- **Extracted data**
-- ==== Sys2Proof/Decode.lean ====
section
/-! DEFINITION. Decoding and encoding (spec/30_encoding.md): the two-step catalogue lookup of R107, total on any bytes,
and after it the encoder, both written from the opcode map of R108. -/

namespace Sys2Proof

/-- The encoding kind of a catalogue entry, with the instruction it makes of its operand (R100, R105, R106). -/
inductive Form where
  /-- Format N: the operand is the low nibble of the opcode byte (R101). -/
  | nibble (make : Nibble → Instr)
  /-- Format Z: no operand (R102). -/
  | zero (instr : Instr)
  /-- Format W: a 32-bit big-endian immediate follows (R103). -/
  | wide (make : Word → Instr)

/-- Why bytes do not decode. -/
inductive DecodeRefusal where
  /-- There is no opcode byte at all. -/
  | noOpcodeByte
  /-- The opcode byte matches no entry, exact or masked (R107); with the catalogue of R108 this never happens (R110). -/
  | unknownOpcode (b : Byte)
  /-- A wide-immediate opcode with fewer than 4 bytes after it (R103). -/
  | truncatedImmediate (b : Byte)
deriving DecidableEq, Repr

/-- The catalogue of 31 entries: base byte and form (R107, R108). -/
def catalogue : List (Byte × Form) :=
  [ (0x00, .nibble .sel), (0x10, .nibble .ldr), (0x20, .nibble .str), (0x30, .nibble .jr),
    (0x40, .nibble .cp), (0x50, .nibble .and), (0x60, .nibble .or), (0x70, .nibble .xor),
    (0x80, .nibble .add), (0x90, .nibble .sub), (0xA0, .nibble .mul), (0xB0, .nibble .div),
    (0xC0, .nibble .shl), (0xD0, .nibble .shr), (0xE0, .nibble .ssr),
    (0xF0, .wide .ldn), (0xF1, .wide .stn), (0xF2, .wide .j), (0xF3, .wide .jz),
    (0xF4, .wide .jn), (0xF5, .wide .jc), (0xF6, .wide .jv),
    (0xF7, .zero .com), (0xF8, .zero .neg), (0xF9, .zero .inc), (0xFA, .zero .dec),
    (0xFB, .zero .clr), (0xFC, .zero .uno), (0xFD, .zero .nop), (0xFE, .zero .rst), (0xFF, .zero .hlt) ]

/-- The first entry whose base byte is `b`. -/
def lookupBase (b : Byte) : List (Byte × Form) → Option Form
  | [] => none
  | (base, form) :: rest => if base = b then some form else lookupBase b rest

/-- R107: exact match first, then the byte with its low nibble masked to zero. -/
def lookupOpcode (b : Byte) : Option Form :=
  match lookupBase b catalogue with
  | some form => some form
  | none => lookupBase (b &&& 0xF0#8) catalogue

/-- The operand nibble `b[3:0]` (R105). -/
def operandNibble (b : Byte) : Nibble := b.setWidth 4

/-- Four bytes as one 32-bit value, the first the most significant (R61, R103). -/
def wordOfBytes (b0 b1 b2 b3 : Byte) : Word := b0 ++ b1 ++ b2 ++ b3

/-- Big-endian byte `k` (0..3) of a word, `v[31-8k : 24-8k]` (R61, R62). -/
def byteOfWord (v : Word) (k : Nat) : Byte := v.extractLsb' (24 - 8 * k) 8

/-- Decode the instruction at the head of a byte sequence, and give back the bytes after it (R107, R103, R104). -/
def decode : List Byte → Except DecodeRefusal (Instr × List Byte)
  | [] => .error .noOpcodeByte
  | b :: rest =>
    match lookupOpcode b with
    | none => .error (.unknownOpcode b)
    | some (.nibble make) => .ok (make (operandNibble b), rest)
    | some (.zero i) => .ok (i, rest)
    | some (.wide make) =>
      match rest with
      | b0 :: b1 :: b2 :: b3 :: rest' => .ok (make (wordOfBytes b0 b1 b2 b3), rest')
      | _ => .error (.truncatedImmediate b)

/-- A format N instruction: family in the high nibble, operand in the low one (R101). -/
def encodeNibble (family operand : Nibble) : List Byte := [family ++ operand]

/-- A format W instruction: opcode byte, then the immediate big-endian (R103). -/
def encodeWide (opcode : Byte) (d : Word) : List Byte :=
  [opcode, byteOfWord d 0, byteOfWord d 1, byteOfWord d 2, byteOfWord d 3]

/-- The bytes of an instruction, the first at the lowest address (R108). -/
def encode : Instr → List Byte
  | .sel r => encodeNibble 0x0 r
  | .ldr r => encodeNibble 0x1 r
  | .str r => encodeNibble 0x2 r
  | .jr r => encodeNibble 0x3 r
  | .cp r => encodeNibble 0x4 r
  | .and r => encodeNibble 0x5 r
  | .or r => encodeNibble 0x6 r
  | .xor r => encodeNibble 0x7 r
  | .add r => encodeNibble 0x8 r
  | .sub r => encodeNibble 0x9 r
  | .mul r => encodeNibble 0xA r
  | .div r => encodeNibble 0xB r
  | .shl n => encodeNibble 0xC n
  | .shr n => encodeNibble 0xD n
  | .ssr n => encodeNibble 0xE n
  | .ldn d => encodeWide 0xF0 d
  | .stn d => encodeWide 0xF1 d
  | .j d => encodeWide 0xF2 d
  | .jz d => encodeWide 0xF3 d
  | .jn d => encodeWide 0xF4 d
  | .jc d => encodeWide 0xF5 d
  | .jv d => encodeWide 0xF6 d
  | .com => [0xF7]
  | .neg => [0xF8]
  | .inc => [0xF9]
  | .dec => [0xFA]
  | .clr => [0xFB]
  | .uno => [0xFC]
  | .nop => [0xFD]
  | .rst => [0xFE]
  | .hlt => [0xFF]

/-- The opcode bytes that a 32-bit immediate follows (R104). -/
def isWideOpcode (b : Byte) : Bool := decide (0xF0 ≤ b.toNat) && decide (b.toNat ≤ 0xF6)

/-- The five bytes of a number, least significant first. -/
def fiveBytes (w : Nat) : List Byte :=
  [BitVec.ofNat 8 w, BitVec.ofNat 8 (w / 2 ^ 8), BitVec.ofNat 8 (w / 2 ^ 16), BitVec.ofNat 8 (w / 2 ^ 24),
    BitVec.ofNat 8 (w / 2 ^ 32)]

/-- The bytes, lowest address first, of an instruction given as a number of `nbits` bits with the bits above it zero.
Bit 0 is the least significant bit of the first byte and later bytes count on from it; a 40-bit number that holds no
wide opcode there but one in its top byte is taken as opcode_table.json prints its 40-bit rows, the opcode in bits
39:32 (R103). Log 10. -/
def tableBytes (nbits w : Nat) : List Byte :=
  let v := w % 2 ^ nbits
  if nbits = 40 ∧ isWideOpcode (BitVec.ofNat 8 v) = false ∧ isWideOpcode (BitVec.ofNat 8 (v / 2 ^ 32)) = true then
    (fiveBytes v).reverse
  else fiveBytes v

/-- The instruction the decoder reads from a number of `nbits` bits laid out in bytes. -/
def decodeTableWord (nbits w : Nat) : Option Instr :=
  match decode (tableBytes nbits w) with
  | .ok (i, _) => some i
  | .error _ => none

end Sys2Proof
end

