-- ==== Sys2Proof/Machine/System.lean ====
section
/-! DEFINITION. NOP, RST, HLT (spec/48_system.md). -/

namespace Sys2Proof.Machine

/-- NOP: nothing beyond the tick itself (R250). -/
def execNop (s : State) : Host.Outcome State Fault Refusal := .next s

/-- RST: registers, flags, target pointer, program counter and devices reset, clock stopped, RAM kept (R251). -/
def execRst (s : State) : Host.Outcome State Fault Refusal := .next s.resetCore

/-- HLT: the clock stops when this tick is over; nothing else changes (R252). -/
def execHlt (s : State) : Host.Outcome State Fault Refusal := .next s.halt

end Sys2Proof.Machine
end

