-- ==== Sys2Proof/Laws/Step.lean ====
section
/-! SUPPORT. Once for interrupt entry, fetch and step, everything each can do. -/

namespace Sys2Proof.Machine

/-- A chosen source is pending (R270). -/
theorem State.arbitrate_some {s : State} {k : Nat} (h : s.arbitrate = some k) : s.sourcePending k = true :=
  List.find?_some h

/-- A pending source has a device record, a state and a vector (R267, R70). -/
theorem State.sourcePending_cases {s : State} {k : Nat} (h : s.sourcePending k = true) :
    ∃ d st vec inner, s.device? k = some (d, st) ∧ st.pending = true ∧ d.vector st = some (vec, inner) := by
  unfold State.sourcePending at h
  split at h
  · next d st hd =>
    simp only [Bool.and_eq_true] at h
    have hv : ∃ vec inner, d.vector st = some (vec, inner) := by
      unfold Device.interrupts at h
      unfold Device.vector
      split at h
      · next vector countdown hk =>
        obtain ⟨v, hv⟩ := Option.isSome_iff_exists.mp h.1
        exact ⟨v, st.inner, by simp [hv]⟩
      · next id intr hk =>
        refine ⟨(Config.externalVector id st).1, (Config.externalVector id st).2, ?_⟩
        simp [h.1]
    obtain ⟨vec, inner, hv⟩ := hv
    exact ⟨d, st, vec, inner, hd, h.2, hv⟩
  · cases h

/-- Interrupt entry for a pending source, in one equation (R272). -/
theorem State.interruptEntry_eq {s : State} {k : Nat} {d : Device} {st : DevState} {vec : Word} {inner : Nat}
    (hd : s.device? k = some (d, st)) (hv : d.vector st = some (vec, inner)) :
    s.interruptEntry k = ((s.setValue returnIndex s.pcNext.toInt).setDev k ⟨false, inner⟩).jump vec := by
  simp only [State.interruptEntry, hd, Device.readVector, hv, Option.map]

/-- Fetch answers an instruction, in the state of its accesses, past a wide immediate; or it records an AddressError
in that state. -/
theorem fetch_cases (s : State) :
    (∃ b s1 i, memReadByte .fetch s.pcCurrent s = .ok (b, s1) ∧ isWideOpcode b = false ∧ fetch s = .ok (i, s1)) ∨
    (∃ b s1 d s2 i, memReadByte .fetch s.pcCurrent s = .ok (b, s1) ∧ isWideOpcode b = true ∧
      memReadWord .immediate (s1.pcCurrent + 1) s1 = .ok (d, s2) ∧ fetch s = .ok (i, s2.skipImmediate)) ∨
    (∃ kind, fetch s = .error (s.addressError s.pcCurrent 1 kind)) ∨
    (∃ b s1 kind, memReadByte .fetch s.pcCurrent s = .ok (b, s1) ∧
      fetch s = .error (s1.addressError (s1.pcCurrent + 1) 4 kind)) := by
  unfold fetch
  cases hb : memReadByte .fetch s.pcCurrent s with
  | error t =>
    obtain ⟨kind, rfl⟩ := memReadByte_error hb
    exact .inr (.inr (.inl ⟨kind, rfl⟩))
  | ok p =>
    obtain ⟨b, s1⟩ := p
    have total : ∀ b : Byte, (∃ mk, lookupOpcode b = some (.nibble mk) ∧ isWideOpcode b = false) ∨
        (∃ i, lookupOpcode b = some (.zero i) ∧ isWideOpcode b = false) ∨
        (∃ mk, lookupOpcode b = some (.wide mk) ∧ isWideOpcode b = true) := by
      intro b
      have key : ∀ b : Byte, (match lookupOpcode b with
          | none => false
          | some (.nibble _) => !isWideOpcode b
          | some (.zero _) => !isWideOpcode b
          | some (.wide _) => isWideOpcode b) = true := by decide +kernel
      have := key b
      split at this
      · cases this
      · next mk h => exact .inl ⟨mk, h, by simpa using this⟩
      · next i h => exact .inr (.inl ⟨i, h, by simpa using this⟩)
      · next mk h => exact .inr (.inr ⟨mk, h, this⟩)
    rcases total b with ⟨mk, h, hw⟩ | ⟨i, h, hw⟩ | ⟨mk, h, hw⟩
    · exact .inl ⟨b, s1, mk (operandNibble b), rfl, hw, by simp only [h]⟩
    · exact .inl ⟨b, s1, i, rfl, hw, by simp only [h]⟩
    · simp only [h]
      cases hd : memReadWord .immediate (s1.pcCurrent + 1) s1 with
      | error t =>
        obtain ⟨kind, rfl⟩ := memReadWord_error hd
        exact .inr (.inr (.inr ⟨b, s1, kind, rfl, rfl⟩))
      | ok q => exact .inr (.inl ⟨b, s1, q.1, q.2, mk q.1, rfl, hw, hd, rfl⟩)

/-- A step that answers a next state is an interrupt entry, an instruction, or a fetch that raised (R130). -/
theorem step_cases {s t : State} (h : step s = .next t) :
    s.running = true ∧ s.fatal = none ∧
    ((∃ k, s.broadcast.arbitrate = some k ∧ t = s.broadcast.interruptEntry k) ∨
     (∃ i s', s.broadcast.arbitrate = none ∧ fetch s.broadcast = .ok (i, s') ∧ exec i s' = .next t) ∨
     (s.broadcast.arbitrate = none ∧ fetch s.broadcast = .error t)) := by
  unfold step at h
  split at h
  · cases h
  · next hf =>
    split at h
    · next hr =>
      refine ⟨hr, hf, ?_⟩
      unfold afterBroadcast at h
      cases ha : s.broadcast.arbitrate with
      | some k =>
        simp only [ha] at h
        cases h
        exact .inl ⟨k, rfl, rfl⟩
      | none =>
        simp only [ha] at h
        cases hfe : fetch s.broadcast with
        | error t' =>
          simp only [hfe] at h
          cases h
          exact .inr (.inr ⟨rfl, rfl⟩)
        | ok p =>
          simp only [hfe] at h
          exact .inr (.inl ⟨p.1, p.2, rfl, rfl, h⟩)
    · cases h

end Sys2Proof.Machine
end

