/-- Settles O12: each shift applies its primitive to `$TARGET` with the nibble as count. The primitive sets the whole
register for every count, so a count of 0 clears the flags too. -/
theorem shiftsClearFlags : Obligations.ShiftsClearFlags :=
  fun n s =>
    ⟨⟨encodeNibble_eq_add 0xC n, completes_of_targetPrimitive rfl (s.targetReg.shiftLeft_eq_clean_view n.toNat)⟩,
      ⟨encodeNibble_eq_add 0xD n, completes_of_targetPrimitive rfl (s.targetReg.shiftRight_eq_clean_view n.toNat)⟩,
      ⟨encodeNibble_eq_add 0xE n,
        completes_of_targetPrimitive rfl (s.targetReg.signedShiftRight_eq_clean_view n.toNat)⟩⟩
end

section
/-! PROOFS. Control transfer (spec/46_control_transfer.md). A conditional jump either jumps or does nothing
(`jumpIf`), and both write `pc.next` alone; so first what the four tests have in common, then each test's condition in
the words of its rule. -/

namespace Sys2Proof

theorem length_encode_of_jumpTest {i : Instr} {x : Machine.Register} {d : Word} {taken : Bool}
    (h : Statement.jumpTest i x = some (d, taken)) : (encode i).length = 5 := by
  cases i <;> cases h <;> rfl

end Sys2Proof

namespace Sys2Proof.Machine
open Sys2Proof.Statement

theorem onlyNext_jumpIf (taken : Bool) (d : Word) (s : State) :
    OnlyNext s (jumpIf taken d s) (if taken = true then d else s.pcNext) := by
  cases taken with
  | true => exact onlyNext_jump s d
  | false => exact onlyNext_jump s s.pcNext

theorem completes_of_jumpTest {s : State} {i : Instr} {d : Word} {taken : Bool}
    (h : jumpTest i (s.reg s.target) = some (d, taken)) :
    Completes i s fun t => OnlyNext s t (if taken = true then d else s.pcNext) :=
  ⟨jumpIf taken d s, exec_of_jumpTest h, onlyNext_jumpIf taken d s⟩

end Sys2Proof.Machine

open Sys2Proof Sys2Proof.Machine Sys2Proof.Statement

/-- Settles O19: J is the state operation `jump`. -/
theorem jumpWritesOnlyNext : Obligations.JumpWritesOnlyNext :=
  fun d s => ⟨encodeWide_eq_wordBytes 0xF2 d, s.jump d, rfl, onlyNext_jump s d⟩

/-- Settles O20: JR is the state operation `jump` to a view, which it reads before it writes (D8). -/
theorem jumpRegisterWritesOnlyNext : Obligations.JumpRegisterWritesOnlyNext :=
  fun r s => ⟨encodeNibble_eq_add 0x3 r, s.jump (s.view r), rfl, onlyNext_jump s (s.view r)⟩

/-- Settles O21: each of the four is the jump of its test. JC and JV test the flag itself, JZ decides its condition,
and JN's sign bit is the negative condition. -/
theorem conditionalJumpsTestTheTarget : Obligations.ConditionalJumpsTestTheTarget := by
  intro d s
  refine ⟨⟨encodeWide_eq_wordBytes 0xF3 d, ?_⟩, ⟨encodeWide_eq_wordBytes 0xF4 d, ?_⟩,
    ⟨encodeWide_eq_wordBytes 0xF5 d, completes_of_jumpTest rfl⟩,
    ⟨encodeWide_eq_wordBytes 0xF6 d, completes_of_jumpTest rfl⟩⟩
  · have hjz := completes_of_jumpTest (s := s) (i := .jz d) rfl
    simpa only [decide_eq_true_eq] using hjz
  · have hjn := completes_of_jumpTest (s := s) (i := .jn d) rfl
    simpa only [BitVec.msb_eq_toInt, decide_eq_true_eq] using hjn

/-- Settles O22: the step runs the jump with `pc.next` past its five bytes (D12), which a jump that is not taken leaves
there (D10). -/
theorem conditionalJumpTickSkipsItsImmediate : Obligations.ConditionalJumpTickSkipsItsImmediate := by
  intro s i d taken hs hcode htest
  have hstep := step_of_codeAt hs hcode
  rw [length_encode_of_jumpTest htest] at hstep
  obtain ⟨t, hexec, hnext, hcurrent, hregs, htarget, hram, -⟩ :=
    completes_of_jumpTest (s := { s.broadcast with pcNext := s.pcNext + 5 }) htest
  exact ⟨t, hstep.trans hexec, hnext, hcurrent, hregs, htarget, hram⟩
end

section
/-! PROOFS. The zero-operand instructions (spec/47_alu_zero_operand.md). Each applies one primitive to `$TARGET`
(`targetPrimitive`), so first what each primitive makes of a view; the one word from which a step of one leaves the
signed range is the only fact of arithmetic. -/

namespace Sys2Proof.Machine
open Sys2Proof.Statement

/-! ### The exact result of a step of one (R163, R164) -/

theorem outside32_toInt_add_one (v : Word) : outside32 (v.toInt + 1) = decide (v = 0x7FFFFFFF#32) := by
  have hlow : -2 ^ 31 ≤ v.toInt := v.le_toInt
  have hhigh : v.toInt < 2 ^ 31 := v.toInt_lt
  have htop : v = 0x7FFFFFFF#32 ↔ v.toInt = 2147483647 := BitVec.toInt_inj.symm
  rw [outside32, decide_eq_decide, htop]
  omega

theorem outside32_toInt_sub_one (v : Word) : outside32 (v.toInt - 1) = decide (v = 0x80000000#32) := by
  have hlow : -2 ^ 31 ≤ v.toInt := v.le_toInt
  have hhigh : v.toInt < 2 ^ 31 := v.toInt_lt
  have hbottom : v = 0x80000000#32 ↔ v.toInt = -2147483648 := BitVec.toInt_inj.symm
  rw [outside32, decide_eq_decide, hbottom]
  omega

/-! ### Each primitive without an operand of the instruction (R161, R163, R164, R167, R168) -/

section
variable (x : Register)

theorem Reg.complement_eq_clean_view : x.complement = clean (~~~x.view) := by
  rw [Reg.complement_eq, Reg.view_eq_acc, clean]

theorem Reg.negate_eq_clean_view : x.negate = clean (-x.view) := by
  rw [Reg.negate_eq, Reg.view_eq_acc, clean]

theorem Reg.addTo_one : x.addTo 1 = ⟨x.view + 1, decide (x.view = 0x7FFFFFFF#32), false⟩ := by
  rw [← outside32_toInt_add_one]
  exact x.addTo_toInt 1

theorem Reg.subtract_one : x.subtract 1 = ⟨x.view - 1, decide (x.view = 0x80000000#32), false⟩ := by
  rw [← outside32_toInt_sub_one]
  exact x.subtract_toInt 1

end

end Sys2Proof.Machine

open Sys2Proof Sys2Proof.Machine Sys2Proof.Statement

/-- Settles O13: COM applies `complement` and NEG applies `negate` (D9), and neither primitive reports anything. -/
theorem comAndNegClearFlags : Obligations.ComAndNegClearFlags :=
  fun s =>
    ⟨⟨rfl, completes_of_targetPrimitive rfl s.targetReg.complement_eq_clean_view⟩,
      ⟨rfl, completes_of_targetPrimitive rfl s.targetReg.negate_eq_clean_view⟩⟩

/-- Settles O14: INC applies `addTo(1)` (D9), whose exact sum is out of range for the greatest word alone. -/
theorem incCarriesOnlyAtTheTop : Obligations.IncCarriesOnlyAtTheTop :=
  fun s => ⟨rfl, completes_of_targetPrimitive rfl s.targetReg.addTo_one⟩

/-- Settles O15: DEC applies `subtract(1)`, whose exact difference is out of range for the least word alone; CLR and
UNO apply `set` (D9), which stores its word with both flags clear. -/
theorem decClrAndUno : Obligations.DecClrAndUno :=
  fun s =>
    ⟨⟨rfl, completes_of_targetPrimitive rfl s.targetReg.subtract_one⟩,
      ⟨rfl, completes_of_targetPrimitive rfl (Reg.set_toInt 0#32)⟩,
      ⟨rfl, completes_of_targetPrimitive rfl (Reg.set_toInt 1#32)⟩⟩
end

section
/-! PROOFS. NOP, RST and HLT (spec/48_system.md). Each is one state operation; what the devices of RST and the run bit
of HLT come to follows from the devices that are there and from `tickHappensExactlyWhileRunning`. -/

namespace Sys2Proof.Machine

section
variable {s : State} {k : Nat} {d : Device} {st : DevState}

- **Problem to solve**
Among the lines of the data, which ones contain the word "hexec"? Show them.

- **Final answer**
  obtain ⟨t, hexec, hnext, hcurrent, hregs, htarget, hram, -⟩ :=
  exact ⟨t, hstep.trans hexec, hnext, hcurrent, hregs, htarget, hram⟩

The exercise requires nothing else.